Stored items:

-- ==== Sys2Proof/Laws/Codec.lean ====
section
/-! SUPPORT. Laws of the byte lanes and of the frame codec's functions. -/

namespace Sys2Proof

/-! ## Byte lanes -/

@[simp] theorem le16_lo8_hi8 (v : Half) : le16 (lo8 v) (hi8 v) = v := by
  simp only [le16, lo8, hi8]
  ext i hi
  by_cases h : i < 8
  · simp [h, BitVec.getLsbD_eq_getElem hi]
  · have h8 : i - 8 < 8 := by omega
    have hi8 : 8 + (i - 8) = i := by omega
    simp [h, h8, hi8, hi]

@[simp] theorem lo8_le16 (l h : Byte) : lo8 (le16 l h) = l := by
  simp only [le16, lo8]; ext i hi; simp

@[simp] theorem hi8_le16 (l h : Byte) : hi8 (le16 l h) = h := by
  simp only [le16, hi8]
  ext i hi
  have h16 : i < 16 := by omega
  have h8 : 8 + i < 16 := by omega
  simp [h16, h8, BitVec.getLsbD_eq_getElem hi]

/-! ## Stuffing -/

@[simp] theorem stuffFrom_nil (cfg : Config) (r : Nat) : stuffFrom cfg r [] = [] := by
  simp [stuffFrom]

theorem stuffFrom_cons (cfg : Config) (r : Nat) (b : Byte) (p : List Byte) :
    stuffFrom cfg r (b :: p)
      = if matchStep cfg.stuffPat r b = 3 then b :: cfg.escapeByte :: stuffFrom cfg 0 p
        else b :: stuffFrom cfg (matchStep cfg.stuffPat r b) p := by
  rw [stuffFrom]

@[simp] theorem unstuffFrom_nil (cfg : Config) (r : Nat) : unstuffFrom cfg r [] = some [] := by
  simp [unstuffFrom]

theorem unstuffFrom_match {cfg : Config} {r : Nat} {b : Byte} (h : matchStep cfg.stuffPat r b = 3)
    (e : Byte) (s : List Byte) :
    unstuffFrom cfg r (b :: e :: s)
      = if e = cfg.escapeByte then (unstuffFrom cfg 0 s).map (b :: ·) else none := by
  rw [unstuffFrom]; simp [h]

theorem unstuffFrom_step {cfg : Config} {r : Nat} {b : Byte} (h : matchStep cfg.stuffPat r b ≠ 3)
    (s : List Byte) :
    unstuffFrom cfg r (b :: s)
      = (unstuffFrom cfg (matchStep cfg.stuffPat r b) s).map (b :: ·) := by
  cases s <;> simp [unstuffFrom, h]

theorem matchStep_le (pat : Vector Byte 3) (r : Nat) (b : Byte) : matchStep pat r b ≤ 3 := by
  unfold matchStep; split <;> (repeat' split) <;> omega

/-- For the default pattern, `matchStep` is the table of R211. -/
theorem matchStep_default (r : Nat) (b : Byte) :
    matchStep Config.default.stuffPat r b =
      match r with
      | 0 => if b = 0xFF then 1 else 0
      | 1 => if b = 0xFF then 2 else 0
      | 2 => if b = 0xFD then 3 else if b = 0xFF then 2 else 0
      | _ => 0 := by
  unfold matchStep
  split <;> simp [Config.default] <;> split <;> simp_all

/-! ## Trailers -/

@[simp] theorem byteSum_nil : byteSum [] = 0 := rfl

@[simp] theorem byteSum_cons (b : Byte) (f : List Byte) : byteSum (b :: f) = b.toNat + byteSum f := by
  simp [byteSum]

@[simp] theorem byteSum_append (f g : List Byte) : byteSum (f ++ g) = byteSum f + byteSum g := by
  simp [byteSum]

theorem crc16_append (cfg : Config) (f g : List Byte) :
    crc16 cfg (f ++ g) = g.foldl (crcByte cfg.crcPoly) (crc16 cfg f) := by
  simp [crc16]

/-! ## Frames -/

theorem frame1_length (cfg : Config) (id x : Byte) (p : List Byte) :
    (frame1 cfg id x p).length = p.length + 6 := by
  simp [frame1]; omega

theorem frame2_length (cfg : Config) (id : Byte) (body : List Byte) :
    (frame2 cfg id body).length = body.length + 9 := by
  simp [frame2]; omega

/-- Everything an encoder of instruction frames can answer. -/
theorem encodeInst_eq_some {cfg : Config} {rev : Rev} {id code : Byte} {p f : List Byte} :
    encodeInst cfg rev id code p = some f ↔
      instFits cfg rev p = true ∧ f = match rev with
        | .rev1 => frame1 cfg id code p
        | .rev2 => frame2 cfg id (code :: stuff cfg p) := by
  cases rev <;> simp only [encodeInst] <;> split <;>
    simp_all only [Option.some.injEq, true_and, false_and, reduceCtorEq, Bool.false_eq_true] <;>
    exact eq_comm

/-- Everything an encoder of status frames can answer. -/
theorem encodeStatus_eq_some {cfg : Config} {rev : Rev} {id err : Byte} {p f : List Byte} :
    encodeStatus cfg rev id err p = some f ↔
      statusFits cfg rev p = true ∧ f = match rev with
        | .rev1 => frame1 cfg id err p
        | .rev2 => frame2 cfg id (cfg.statusInst :: err :: stuff cfg p) := by
  cases rev <;> simp only [encodeStatus] <;> split <;>
    simp_all only [Option.some.injEq, true_and, false_and, reduceCtorEq, Bool.false_eq_true] <;>
    exact eq_comm

end Sys2Proof
end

> TASK TO COMPLETE
As listed above, the lines from the line with "by_cases h : i < 8" to the line with "stuffFrom cfg r (b :: p)" are to be echoed exactly, with both ends included and nothing added.

> ANSWER TO THIS EXERCISE
  by_cases h : i < 8
  · simp [h, BitVec.getLsbD_eq_getElem hi]
  · have h8 : i - 8 < 8 := by omega
    have hi8 : 8 + (i - 8) = i := by omega
    simp [h, h8, hi8, hi]

@[simp] theorem lo8_le16 (l h : Byte) : lo8 (le16 l h) = l := by
  simp only [le16, lo8]; ext i hi; simp

@[simp] theorem hi8_le16 (l h : Byte) : hi8 (le16 l h) = h := by
  simp only [le16, hi8]
  ext i hi
  have h16 : i < 16 := by omega
  have h8 : 8 + i < 16 := by omega
  simp [h16, h8, BitVec.getLsbD_eq_getElem hi]

/-! ## Stuffing -/

@[simp] theorem stuffFrom_nil (cfg : Config) (r : Nat) : stuffFrom cfg r [] = [] := by
  simp [stuffFrom]

theorem stuffFrom_cons (cfg : Config) (r : Nat) (b : Byte) (p : List Byte) :
    stuffFrom cfg r (b :: p)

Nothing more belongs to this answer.